TASK GOAL:
Set down, character for character, everything in the records below from the line holding "s.time) && f1.isSome" down to the line holding "anchor := h.last.orElse", and no other line.

MATERIAL FOR THE TASK:
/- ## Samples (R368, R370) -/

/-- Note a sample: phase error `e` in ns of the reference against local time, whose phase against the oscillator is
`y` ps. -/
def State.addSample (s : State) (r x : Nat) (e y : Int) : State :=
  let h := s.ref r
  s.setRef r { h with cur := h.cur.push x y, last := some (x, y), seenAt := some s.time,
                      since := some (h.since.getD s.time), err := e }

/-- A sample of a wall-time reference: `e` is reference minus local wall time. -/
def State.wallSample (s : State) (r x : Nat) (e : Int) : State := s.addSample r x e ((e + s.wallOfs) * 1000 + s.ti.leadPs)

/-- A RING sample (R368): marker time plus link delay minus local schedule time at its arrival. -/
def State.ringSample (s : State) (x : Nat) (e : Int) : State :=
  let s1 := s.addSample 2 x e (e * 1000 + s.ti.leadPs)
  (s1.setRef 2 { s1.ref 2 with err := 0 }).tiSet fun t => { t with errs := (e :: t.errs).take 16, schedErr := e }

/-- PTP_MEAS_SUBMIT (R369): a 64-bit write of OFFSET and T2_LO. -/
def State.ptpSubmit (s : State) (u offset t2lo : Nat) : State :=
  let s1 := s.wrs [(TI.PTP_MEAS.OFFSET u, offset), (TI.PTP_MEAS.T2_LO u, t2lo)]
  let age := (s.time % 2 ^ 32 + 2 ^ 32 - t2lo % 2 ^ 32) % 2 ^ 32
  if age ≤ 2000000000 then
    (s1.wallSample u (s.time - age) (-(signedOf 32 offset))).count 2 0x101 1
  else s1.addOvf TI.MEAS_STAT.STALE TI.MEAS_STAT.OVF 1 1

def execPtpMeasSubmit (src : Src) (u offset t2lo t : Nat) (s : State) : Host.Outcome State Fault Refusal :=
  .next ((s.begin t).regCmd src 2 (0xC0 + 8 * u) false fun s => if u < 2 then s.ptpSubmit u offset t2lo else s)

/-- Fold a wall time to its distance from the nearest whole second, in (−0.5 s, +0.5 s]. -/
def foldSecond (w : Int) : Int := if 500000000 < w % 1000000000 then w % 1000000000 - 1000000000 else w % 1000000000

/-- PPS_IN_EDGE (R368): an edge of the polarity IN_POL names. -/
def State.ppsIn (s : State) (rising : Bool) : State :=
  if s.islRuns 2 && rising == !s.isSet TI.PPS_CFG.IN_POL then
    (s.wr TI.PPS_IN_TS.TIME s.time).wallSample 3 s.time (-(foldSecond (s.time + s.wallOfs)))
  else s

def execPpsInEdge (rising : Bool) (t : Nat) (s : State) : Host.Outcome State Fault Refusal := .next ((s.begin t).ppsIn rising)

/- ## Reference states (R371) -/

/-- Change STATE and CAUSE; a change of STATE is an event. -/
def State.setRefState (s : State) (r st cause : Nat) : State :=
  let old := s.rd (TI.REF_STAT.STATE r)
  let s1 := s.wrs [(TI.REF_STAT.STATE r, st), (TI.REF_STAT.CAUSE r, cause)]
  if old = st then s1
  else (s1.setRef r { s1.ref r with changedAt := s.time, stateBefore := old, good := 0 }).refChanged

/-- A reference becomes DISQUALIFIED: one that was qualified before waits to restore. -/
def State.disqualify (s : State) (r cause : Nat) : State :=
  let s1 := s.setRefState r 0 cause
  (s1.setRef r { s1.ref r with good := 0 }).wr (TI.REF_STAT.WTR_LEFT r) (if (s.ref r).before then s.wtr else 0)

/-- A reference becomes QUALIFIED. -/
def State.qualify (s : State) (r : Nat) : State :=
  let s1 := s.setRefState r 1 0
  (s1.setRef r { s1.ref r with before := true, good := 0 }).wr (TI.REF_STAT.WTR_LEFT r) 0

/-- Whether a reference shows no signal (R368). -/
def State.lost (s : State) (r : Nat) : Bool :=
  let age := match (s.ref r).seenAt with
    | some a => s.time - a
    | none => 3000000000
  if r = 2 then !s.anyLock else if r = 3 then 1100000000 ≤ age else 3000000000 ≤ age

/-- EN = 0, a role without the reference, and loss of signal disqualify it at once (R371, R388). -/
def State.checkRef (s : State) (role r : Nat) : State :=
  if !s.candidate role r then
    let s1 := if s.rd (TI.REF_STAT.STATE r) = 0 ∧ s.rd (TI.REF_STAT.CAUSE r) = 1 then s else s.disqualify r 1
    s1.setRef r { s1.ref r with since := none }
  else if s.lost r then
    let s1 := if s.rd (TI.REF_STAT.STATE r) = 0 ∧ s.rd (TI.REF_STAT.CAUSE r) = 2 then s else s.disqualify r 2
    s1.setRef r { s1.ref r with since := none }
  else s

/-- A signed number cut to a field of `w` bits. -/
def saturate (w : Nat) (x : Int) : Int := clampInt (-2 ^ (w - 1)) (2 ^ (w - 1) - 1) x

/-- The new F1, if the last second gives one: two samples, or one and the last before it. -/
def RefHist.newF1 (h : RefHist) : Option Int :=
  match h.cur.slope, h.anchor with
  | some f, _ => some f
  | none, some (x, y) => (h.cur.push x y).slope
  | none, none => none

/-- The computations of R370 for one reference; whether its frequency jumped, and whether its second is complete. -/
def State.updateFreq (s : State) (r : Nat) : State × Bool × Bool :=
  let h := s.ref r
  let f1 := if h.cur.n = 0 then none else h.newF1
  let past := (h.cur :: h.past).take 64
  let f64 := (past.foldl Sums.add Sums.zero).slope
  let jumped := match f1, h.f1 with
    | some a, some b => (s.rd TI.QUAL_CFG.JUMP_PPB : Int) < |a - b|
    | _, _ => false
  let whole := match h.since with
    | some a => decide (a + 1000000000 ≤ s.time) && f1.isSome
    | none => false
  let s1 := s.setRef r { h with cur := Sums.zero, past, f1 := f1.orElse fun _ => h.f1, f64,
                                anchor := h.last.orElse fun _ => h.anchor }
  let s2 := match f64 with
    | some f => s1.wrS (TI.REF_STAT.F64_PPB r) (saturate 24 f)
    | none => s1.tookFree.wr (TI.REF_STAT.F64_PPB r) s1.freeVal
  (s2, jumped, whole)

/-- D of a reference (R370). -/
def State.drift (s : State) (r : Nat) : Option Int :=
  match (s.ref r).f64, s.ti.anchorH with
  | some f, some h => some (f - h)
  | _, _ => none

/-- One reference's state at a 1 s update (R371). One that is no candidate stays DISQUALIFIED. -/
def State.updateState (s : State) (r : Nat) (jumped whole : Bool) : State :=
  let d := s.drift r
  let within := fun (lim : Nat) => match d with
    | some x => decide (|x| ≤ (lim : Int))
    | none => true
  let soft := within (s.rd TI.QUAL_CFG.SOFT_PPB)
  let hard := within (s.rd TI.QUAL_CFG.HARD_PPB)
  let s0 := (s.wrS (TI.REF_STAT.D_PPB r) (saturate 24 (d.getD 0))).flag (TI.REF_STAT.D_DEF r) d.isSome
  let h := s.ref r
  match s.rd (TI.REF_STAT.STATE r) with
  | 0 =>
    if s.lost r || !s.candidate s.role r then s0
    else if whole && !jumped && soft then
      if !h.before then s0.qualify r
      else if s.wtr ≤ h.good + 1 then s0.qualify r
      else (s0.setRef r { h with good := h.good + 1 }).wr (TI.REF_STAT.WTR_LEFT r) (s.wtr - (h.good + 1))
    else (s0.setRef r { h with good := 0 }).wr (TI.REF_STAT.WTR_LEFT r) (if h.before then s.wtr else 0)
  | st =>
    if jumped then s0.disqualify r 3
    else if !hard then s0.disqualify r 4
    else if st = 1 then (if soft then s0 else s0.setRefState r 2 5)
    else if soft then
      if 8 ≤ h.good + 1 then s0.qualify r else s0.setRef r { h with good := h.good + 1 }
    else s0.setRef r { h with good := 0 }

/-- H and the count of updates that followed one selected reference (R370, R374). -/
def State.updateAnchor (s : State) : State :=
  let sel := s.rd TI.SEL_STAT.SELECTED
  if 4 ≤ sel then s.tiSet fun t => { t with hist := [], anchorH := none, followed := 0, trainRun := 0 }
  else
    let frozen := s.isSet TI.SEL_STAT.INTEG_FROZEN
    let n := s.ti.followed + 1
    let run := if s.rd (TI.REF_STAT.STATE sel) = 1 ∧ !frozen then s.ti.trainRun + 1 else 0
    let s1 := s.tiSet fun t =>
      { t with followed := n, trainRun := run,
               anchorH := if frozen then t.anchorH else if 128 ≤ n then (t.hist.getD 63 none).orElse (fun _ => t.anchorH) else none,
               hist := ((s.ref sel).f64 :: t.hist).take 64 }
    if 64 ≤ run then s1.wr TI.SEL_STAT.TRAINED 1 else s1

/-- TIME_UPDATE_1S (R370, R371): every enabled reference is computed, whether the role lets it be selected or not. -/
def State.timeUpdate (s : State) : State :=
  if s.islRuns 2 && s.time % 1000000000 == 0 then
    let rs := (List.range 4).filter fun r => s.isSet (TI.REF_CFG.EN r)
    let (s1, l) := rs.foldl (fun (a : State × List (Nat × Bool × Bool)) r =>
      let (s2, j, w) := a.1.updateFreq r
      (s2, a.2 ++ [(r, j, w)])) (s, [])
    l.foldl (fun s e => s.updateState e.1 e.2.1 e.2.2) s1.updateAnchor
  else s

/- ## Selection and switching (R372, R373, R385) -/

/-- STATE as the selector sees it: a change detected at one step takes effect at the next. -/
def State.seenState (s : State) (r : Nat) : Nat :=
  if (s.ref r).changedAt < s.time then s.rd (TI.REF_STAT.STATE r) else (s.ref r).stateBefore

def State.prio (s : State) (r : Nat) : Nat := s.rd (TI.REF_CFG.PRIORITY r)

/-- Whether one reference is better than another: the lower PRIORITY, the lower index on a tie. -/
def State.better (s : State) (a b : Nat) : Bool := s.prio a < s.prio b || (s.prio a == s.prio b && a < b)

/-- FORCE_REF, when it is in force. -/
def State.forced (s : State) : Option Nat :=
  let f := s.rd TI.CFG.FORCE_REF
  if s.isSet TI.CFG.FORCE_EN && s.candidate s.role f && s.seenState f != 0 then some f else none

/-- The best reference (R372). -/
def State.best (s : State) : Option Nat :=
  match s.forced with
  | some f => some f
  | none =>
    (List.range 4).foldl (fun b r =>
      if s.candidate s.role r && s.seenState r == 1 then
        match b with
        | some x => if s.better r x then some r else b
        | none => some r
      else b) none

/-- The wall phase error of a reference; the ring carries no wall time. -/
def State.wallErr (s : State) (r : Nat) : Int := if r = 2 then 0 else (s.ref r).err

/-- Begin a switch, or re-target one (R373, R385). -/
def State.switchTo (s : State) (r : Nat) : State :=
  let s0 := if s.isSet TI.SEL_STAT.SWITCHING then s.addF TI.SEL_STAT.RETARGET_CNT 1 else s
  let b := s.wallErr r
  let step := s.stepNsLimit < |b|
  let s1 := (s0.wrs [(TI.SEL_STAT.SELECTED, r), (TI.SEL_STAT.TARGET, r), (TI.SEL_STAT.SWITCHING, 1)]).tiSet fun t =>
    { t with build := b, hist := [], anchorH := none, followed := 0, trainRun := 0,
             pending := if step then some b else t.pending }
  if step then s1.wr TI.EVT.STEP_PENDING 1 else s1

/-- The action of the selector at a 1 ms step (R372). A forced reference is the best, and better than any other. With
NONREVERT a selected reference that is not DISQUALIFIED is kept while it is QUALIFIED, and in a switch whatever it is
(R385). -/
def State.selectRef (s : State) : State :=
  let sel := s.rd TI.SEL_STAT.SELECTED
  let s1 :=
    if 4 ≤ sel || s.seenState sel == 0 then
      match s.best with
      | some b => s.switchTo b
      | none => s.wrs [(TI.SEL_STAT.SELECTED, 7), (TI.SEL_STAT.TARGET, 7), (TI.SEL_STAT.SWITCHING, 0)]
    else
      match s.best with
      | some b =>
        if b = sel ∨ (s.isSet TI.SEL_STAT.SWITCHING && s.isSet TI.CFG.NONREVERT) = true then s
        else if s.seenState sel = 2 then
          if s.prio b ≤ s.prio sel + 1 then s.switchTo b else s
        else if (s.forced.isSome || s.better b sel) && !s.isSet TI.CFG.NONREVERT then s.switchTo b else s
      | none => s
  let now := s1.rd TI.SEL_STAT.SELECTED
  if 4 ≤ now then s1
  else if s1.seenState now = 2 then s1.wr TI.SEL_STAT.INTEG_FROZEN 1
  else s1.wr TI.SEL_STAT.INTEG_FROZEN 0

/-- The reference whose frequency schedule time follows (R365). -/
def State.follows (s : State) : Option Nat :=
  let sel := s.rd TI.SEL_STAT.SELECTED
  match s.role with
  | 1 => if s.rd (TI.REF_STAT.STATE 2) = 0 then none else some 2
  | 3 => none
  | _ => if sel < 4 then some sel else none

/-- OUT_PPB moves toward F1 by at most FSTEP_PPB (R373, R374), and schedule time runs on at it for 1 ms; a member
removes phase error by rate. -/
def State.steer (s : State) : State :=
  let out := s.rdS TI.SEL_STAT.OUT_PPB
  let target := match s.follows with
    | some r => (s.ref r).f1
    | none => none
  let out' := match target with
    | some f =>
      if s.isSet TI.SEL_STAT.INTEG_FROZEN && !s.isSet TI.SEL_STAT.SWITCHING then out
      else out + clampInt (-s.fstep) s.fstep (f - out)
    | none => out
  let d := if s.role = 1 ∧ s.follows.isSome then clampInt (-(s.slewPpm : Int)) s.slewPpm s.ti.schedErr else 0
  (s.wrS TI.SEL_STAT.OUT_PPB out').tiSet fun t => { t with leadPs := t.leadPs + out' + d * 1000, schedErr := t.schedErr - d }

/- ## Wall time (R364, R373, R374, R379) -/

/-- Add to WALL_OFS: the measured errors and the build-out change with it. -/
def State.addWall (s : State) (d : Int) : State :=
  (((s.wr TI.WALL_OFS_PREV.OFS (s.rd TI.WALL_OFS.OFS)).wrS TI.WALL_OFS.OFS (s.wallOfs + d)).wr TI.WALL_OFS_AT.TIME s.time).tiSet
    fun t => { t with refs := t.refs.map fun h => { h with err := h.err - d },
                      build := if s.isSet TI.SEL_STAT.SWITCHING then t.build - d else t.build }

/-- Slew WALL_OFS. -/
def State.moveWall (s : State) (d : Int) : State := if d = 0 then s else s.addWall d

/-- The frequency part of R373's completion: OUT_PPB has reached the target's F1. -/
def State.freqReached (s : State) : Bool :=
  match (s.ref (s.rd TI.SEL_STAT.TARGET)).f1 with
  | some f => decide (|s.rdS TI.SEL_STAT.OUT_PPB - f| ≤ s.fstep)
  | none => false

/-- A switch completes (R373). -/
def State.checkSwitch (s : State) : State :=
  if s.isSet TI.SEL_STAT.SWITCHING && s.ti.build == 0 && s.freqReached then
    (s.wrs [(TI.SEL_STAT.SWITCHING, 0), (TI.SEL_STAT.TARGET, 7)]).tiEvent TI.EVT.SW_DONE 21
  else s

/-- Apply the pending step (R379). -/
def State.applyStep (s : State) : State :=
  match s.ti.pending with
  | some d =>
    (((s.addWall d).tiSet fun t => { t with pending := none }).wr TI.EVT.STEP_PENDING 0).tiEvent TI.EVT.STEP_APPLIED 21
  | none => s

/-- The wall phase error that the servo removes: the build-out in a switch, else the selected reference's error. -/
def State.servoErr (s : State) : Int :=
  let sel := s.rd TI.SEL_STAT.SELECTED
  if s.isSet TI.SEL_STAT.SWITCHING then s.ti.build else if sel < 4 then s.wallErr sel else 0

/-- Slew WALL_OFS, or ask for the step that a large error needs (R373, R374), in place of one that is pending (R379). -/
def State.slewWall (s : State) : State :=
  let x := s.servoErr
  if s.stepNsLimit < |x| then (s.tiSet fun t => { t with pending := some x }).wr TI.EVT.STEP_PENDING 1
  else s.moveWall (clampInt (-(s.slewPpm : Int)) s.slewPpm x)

ANSWER SECTION:
    | some a => decide (a + 1000000000 ≤ s.time) && f1.isSome
    | none => false
  let s1 := s.setRef r { h with cur := Sums.zero, past, f1 := f1.orElse fun _ => h.f1, f64,
                                anchor := h.last.orElse fun _ => h.anchor }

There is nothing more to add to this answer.